(Records excerpted from a collection)
* * * * *
/-! ## clearDamage -/

@[simp] theorem clearDamage_pending (s : State) (p : PageNo) : (s.clearDamage p).pending = s.pending := rfl
@[simp] theorem clearDamage_now (s : State) (p : PageNo) : (s.clearDamage p).now = s.now := rfl
@[simp] theorem clearDamage_choices (s : State) (p : PageNo) : (s.clearDamage p).choices = s.choices := rfl
@[simp] theorem clearDamage_pins (s : State) (p : PageNo) : (s.clearDamage p).pins = s.pins := rfl
@[simp] theorem clearDamage_setup (s : State) (p : PageNo) : (s.clearDamage p).setup = s.setup := rfl
@[simp] theorem clearDamage_parser (s : State) (p : PageNo) : (s.clearDamage p).parser = s.parser := rfl
@[simp] theorem clearDamage_port (s : State) (p : PageNo) : (s.clearDamage p).port = s.port := rfl
@[simp] theorem clearDamage_reports (s : State) (p : PageNo) : (s.clearDamage p).reports = s.reports := rfl
@[simp] theorem clearDamage_tables (s : State) (p : PageNo) : (s.clearDamage p).tables = s.tables := rfl
@[simp] theorem clearDamage_store (s : State) (p : PageNo) : (s.clearDamage p).store = s.store := rfl
@[simp] theorem clearDamage_pages (s : State) (p : PageNo) : (s.clearDamage p).pages = s.pages := rfl
@[simp] theorem clearDamage_routes (s : State) (p : PageNo) : (s.clearDamage p).routes = s.routes := rfl
@[simp] theorem clearDamage_engines (s : State) (p : PageNo) : (s.clearDamage p).engines = s.engines := rfl
@[simp] theorem clearDamage_coder (s : State) (p : PageNo) : (s.clearDamage p).coder = s.coder := rfl
@[simp] theorem clearDamage_printDec (s : State) (p : PageNo) : (s.clearDamage p).printDec = s.printDec := rfl
@[simp] theorem clearDamage_line (s : State) (p : PageNo) : (s.clearDamage p).line = s.line := rfl
@[simp] theorem clearDamage_scanner (s : State) (p : PageNo) : (s.clearDamage p).scanner = s.scanner := rfl
@[simp] theorem clearDamage_head (s : State) (p : PageNo) : (s.clearDamage p).head = s.head := rfl
@[simp] theorem clearDamage_pf (s : State) (p : PageNo) : (s.clearDamage p).pf = s.pf := rfl
@[simp] theorem clearDamage_sf (s : State) (p : PageNo) : (s.clearDamage p).sf = s.sf := rfl
@[simp] theorem clearDamage_cutter (s : State) (p : PageNo) : (s.clearDamage p).cutter = s.cutter := rfl
@[simp] theorem clearDamage_hostIn (s : State) (p : PageNo) : (s.clearDamage p).hostIn = s.hostIn := rfl
@[simp] theorem clearDamage_hostOut (s : State) (p : PageNo) : (s.clearDamage p).hostOut = s.hostOut := rfl
@[simp] theorem clearDamage_power (s : State) (p : PageNo) : (s.clearDamage p).power = s.power := rfl
@[simp] theorem clearDamage_boot (s : State) (p : PageNo) : (s.clearDamage p).boot = s.boot := rfl
@[simp] theorem clearDamage_route (s : State) (p : PageNo) (i : RouteNo) : (s.clearDamage p).route i = s.route i := rfl
@[simp] theorem clearDamage_page (s : State) (p : PageNo) (i : PageNo) : (s.clearDamage p).page i = s.page i := rfl
@[simp] theorem clearDamage_table (s : State) (p : PageNo) (i : TableNo) : (s.clearDamage p).table i = s.table i := rfl
@[simp] theorem clearDamage_motor (s : State) (p : PageNo) (i : MotorName) : (s.clearDamage p).motor i = s.motor i := by cases i <;> rfl
@[simp] theorem clearDamage_state (s : State) (p : PageNo) : (s.clearDamage p).pool.state = s.pool.state := rfl
@[simp] theorem clearDamage_freeHead (s : State) (p : PageNo) : (s.clearDamage p).pool.freeHead = s.pool.freeHead := rfl
@[simp] theorem clearDamage_freeTail (s : State) (p : PageNo) : (s.clearDamage p).pool.freeTail = s.pool.freeTail := rfl
@[simp] theorem clearDamage_freeCount (s : State) (p : PageNo) : (s.clearDamage p).pool.freeCount = s.pool.freeCount := rfl
@[simp] theorem clearDamage_spare (s : State) (p : PageNo) : (s.clearDamage p).pool.spare = s.pool.spare := rfl
@[simp] theorem clearDamage_stranded (s : State) (p : PageNo) : (s.clearDamage p).pool.stranded = s.pool.stranded := rfl
@[simp] theorem clearDamage_alert (s : State) (p : PageNo) : (s.clearDamage p).pool.alert = s.pool.alert := rfl
@[simp] theorem clearDamage_rebuild (s : State) (p : PageNo) : (s.clearDamage p).pool.rebuild = s.pool.rebuild := rfl
@[simp] theorem clearDamage_dirQueue (s : State) (p : PageNo) : (s.clearDamage p).pool.dirQueue = s.pool.dirQueue := rfl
* * * * *
To do:
In the data above, find the line with "s.routes := rfl" and the line with "s.route i := rfl". Retype both, plus every line between them, exactly.

Response area:
@[simp] theorem clearDamage_routes (s : State) (p : PageNo) : (s.clearDamage p).routes = s.routes := rfl
@[simp] theorem clearDamage_engines (s : State) (p : PageNo) : (s.clearDamage p).engines = s.engines := rfl
@[simp] theorem clearDamage_coder (s : State) (p : PageNo) : (s.clearDamage p).coder = s.coder := rfl
@[simp] theorem clearDamage_printDec (s : State) (p : PageNo) : (s.clearDamage p).printDec = s.printDec := rfl
@[simp] theorem clearDamage_line (s : State) (p : PageNo) : (s.clearDamage p).line = s.line := rfl
@[simp] theorem clearDamage_scanner (s : State) (p : PageNo) : (s.clearDamage p).scanner = s.scanner := rfl
@[simp] theorem clearDamage_head (s : State) (p : PageNo) : (s.clearDamage p).head = s.head := rfl
@[simp] theorem clearDamage_pf (s : State) (p : PageNo) : (s.clearDamage p).pf = s.pf := rfl
@[simp] theorem clearDamage_sf (s : State) (p : PageNo) : (s.clearDamage p).sf = s.sf := rfl
@[simp] theorem clearDamage_cutter (s : State) (p : PageNo) : (s.clearDamage p).cutter = s.cutter := rfl
@[simp] theorem clearDamage_hostIn (s : State) (p : PageNo) : (s.clearDamage p).hostIn = s.hostIn := rfl
@[simp] theorem clearDamage_hostOut (s : State) (p : PageNo) : (s.clearDamage p).hostOut = s.hostOut := rfl
@[simp] theorem clearDamage_power (s : State) (p : PageNo) : (s.clearDamage p).power = s.power := rfl
@[simp] theorem clearDamage_boot (s : State) (p : PageNo) : (s.clearDamage p).boot = s.boot := rfl
@[simp] theorem clearDamage_route (s : State) (p : PageNo) (i : RouteNo) : (s.clearDamage p).route i = s.route i := rfl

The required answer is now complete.